In the torpedo tubes, a valve slid open and the water ram operated. This plug of high-pressure water pushed both torpedoes from their tubes. Power cables severed, and with safeties now disengaged, both torpedoes activated their onboard kerosene-oxygen turbines. Batteries that powered the torpedoes’ guidance systems and warhead fuses came on. Both of San Luis II’s weapons began their run. Following their programmed course, the heavy torpedoes turned toward Iron Duke’s stern.

The torpedo room technicians immediately went about closing the muzzle doors and draining the tubes of water. When empty and equalized with the submarine’s interior, the breeches were reopened and the reloading procedure began.

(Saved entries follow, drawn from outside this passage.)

-- ==== Sys2Proof/Certificates/Slice0/Obligations.lean ====
section
/-! DEFINITION. The statements for the provers, from the numbered rules of spec/. The descriptors expected of the formats are
written out from the rules, not from the model's own operations. -/

open Sys2Proof Sys2Proof.Machine

/-- Decode and encode agree, for every instruction and every value of every field: no bit of an encoding is dropped. -/
def Obligations.DecodingAnEncodedInstructionGivesItBack : Prop :=
  ∀ i : Instr, decode (encode i) = i

/-- The other direction: every one of the 65536 opcodes is the encoding of the instruction it decodes to, so each opcode has one meaning. -/
def Obligations.EncodingADecodedOpcodeGivesItBack : Prop :=
  ∀ op : Opcode, encode (decode op) = op

/-- The halfword of parameter P4 in either byte order: the bytes of an instruction decode to it and leave the bytes after it. -/
def Obligations.BytesDecodeInEitherByteOrder : Prop :=
  ∀ (e : Endian) (i : Instr) (rest : List Byte), decodeBytes e (encodeBytes e i ++ rest) = .ok (i, rest)

/-- R64: the contents of the dispatch table, range by range, and "ILL occupies 78 prefixes in total". State.reset holds this table. -/
def Obligations.TableHoldsTheListedContents : Prop :=
  State.reset.table = TABLE ∧ TABLE.length = 1024 ∧ TABLE.count .ILL = 78 ∧
  ∀ p : Nat, p < 1024 → TABLE[p]? = some (
    if p < 0x020 then .LSL1 else
    if p < 0x040 then .LSR1 else
    if p < 0x060 then .ASR1 else
    if p < 0x068 then .ADD3 else
    if p < 0x070 then .SUB3 else
    if p < 0x078 then .ADD1 else
    if p < 0x080 then .SUB1 else
    if p < 0x0A0 then .MOV1 else
    if p < 0x0C0 then .CMP1 else
    if p < 0x0E0 then .ADD2 else
    if p < 0x100 then .SUB2 else
    if p < 0x101 then .AND else
    if p < 0x102 then .EOR else
    if p < 0x103 then .LSL2 else
    if p < 0x104 then .LSR2 else
    if p < 0x105 then .ASR2 else
    if p < 0x106 then .ADC else
    if p < 0x107 then .SBC else
    if p < 0x108 then .ROR else
    if p < 0x109 then .TST else
    if p < 0x10A then .NEG else
    if p < 0x10B then .CMP2 else
    if p < 0x10C then .CMN else
    if p < 0x10D then .ORR else
    if p < 0x10E then .MUL else
    if p < 0x10F then .BIC else
    if p < 0x110 then .MVN else
    if p < 0x111 then .ADD4_00 else
    if p < 0x112 then .ADD4_01 else
    if p < 0x113 then .ADD4_10 else
    if p < 0x114 then .ADD4_11 else
    if p < 0x115 then .CMP3_00 else
    if p < 0x116 then .CMP3_01 else
    if p < 0x117 then .CMP3_10 else
    if p < 0x118 then .CMP3_11 else
    if p < 0x119 then .MOV3_00 else
    if p < 0x11A then .MOV3_01 else
    if p < 0x11B then .MOV3_10 else
    if p < 0x11C then .MOV3_11 else
    if p < 0x11E then .BX else
    if p < 0x120 then .ILL else
    if p < 0x140 then .LDR3 else
    if p < 0x148 then .STR2 else
    if p < 0x150 then .STRH2 else
    if p < 0x158 then .STRB2 else
    if p < 0x160 then .LDRSB else
    if p < 0x168 then .LDR2 else
    if p < 0x170 then .LDRH2 else
    if p < 0x178 then .LDRB2 else
    if p < 0x180 then .LDRSH else
    if p < 0x1A0 then .STR1 else
    if p < 0x1C0 then .LDR1 else
    if p < 0x1E0 then .STRB1 else
    if p < 0x200 then .LDRB1 else
    if p < 0x220 then .STRH1 else
    if p < 0x240 then .LDRH1 else
    if p < 0x260 then .STR3 else
    if p < 0x280 then .LDR4 else
    if p < 0x2A0 then .ADD5 else
    if p < 0x2C0 then .ADD6 else
    if p < 0x2C2 then .ADD7 else
    if p < 0x2C4 then .SUB4 else
    if p < 0x2D0 then .ILL else
    if p < 0x2D4 then .PUSH else
    if p < 0x2D8 then .PUSHR else
    if p < 0x2F0 then .ILL else
    if p < 0x2F4 then .POP else
    if p < 0x2F8 then .POPR else
    if p < 0x2FC then .BKPT else
    if p < 0x300 then .ILL else
    if p < 0x320 then .STMIA else
    if p < 0x340 then .LDMIA else
    if p < 0x344 then .BEQ else
    if p < 0x348 then .BNE else
    if p < 0x34C then .BCS else
    if p < 0x350 then .BCC else
    if p < 0x354 then .BMI else
    if p < 0x358 then .BPL else
    if p < 0x35C then .BVS else
    if p < 0x360 then .BVC else
    if p < 0x364 then .BHI else
    if p < 0x368 then .BLS else
    if p < 0x36C then .BGE else
    if p < 0x370 then .BLT else
    if p < 0x374 then .BGT else
    if p < 0x378 then .BLE else
    if p < 0x37C then .ILL else
    if p < 0x380 then .SWI else
    if p < 0x3A0 then .B else
    if p < 0x3C0 then .ILL else
    if p < 0x3E0 then .BL1 else .BL2)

“Take us down to 500, put us on a parallel course with the target, and drop back 4,000 meters,” Matias ordered.

When on electric motors, the submarine was incapable of keeping pace with Iron Duke’s current speed, and running the diesels was certain to expose San Luis II to counter-attack. Matias told Ledesma that, should the first volley of torpedoes fail to hit, he would then fire a wire-guided weapon and use its high speed to close with and strike the British frigate.

“Very well, sir,” Ledesma said as he looked to a light on the weapons console. “Torpedo room reports tubes two and five reloaded.” Matias checked his watch.

“Excellent,” Matias said, impressed. The captain had sweated the crew in countless drills. Although he heard whispers and grumbling each time, he had reminded his submariners: ‘Better to sweat in peacetime than bleed in wartime.’ Thousands of yards away, San Luis II’s torpedoes began to snake back and forth within the vee of Iron Duke’s wake.

The Royal Navy frigate slowed and changed course to take a large wave. As she rode up and over the building-tall upsurge, her stern came up. One torpedo lost track of the frigate’s wake and went wide. However, as the stern again displaced water, the second weapon detected its steel and turned toward it. The torpedo struck the bottom of the rolling ship and detonated its 678-pound warhead beneath Iron Duke’s main engine room.

The ship shook from stem to stern as it was lifted by the blast and dropped again into the bubble jet created by the explosion.

The keel snapped and superhot gases punched a hole through the hull, cracking and curling its steel. A fireball rose through the ship, venting through the ship’s stack and ripping the decking surrounding it. The shockwave from the blast was amplified underwater.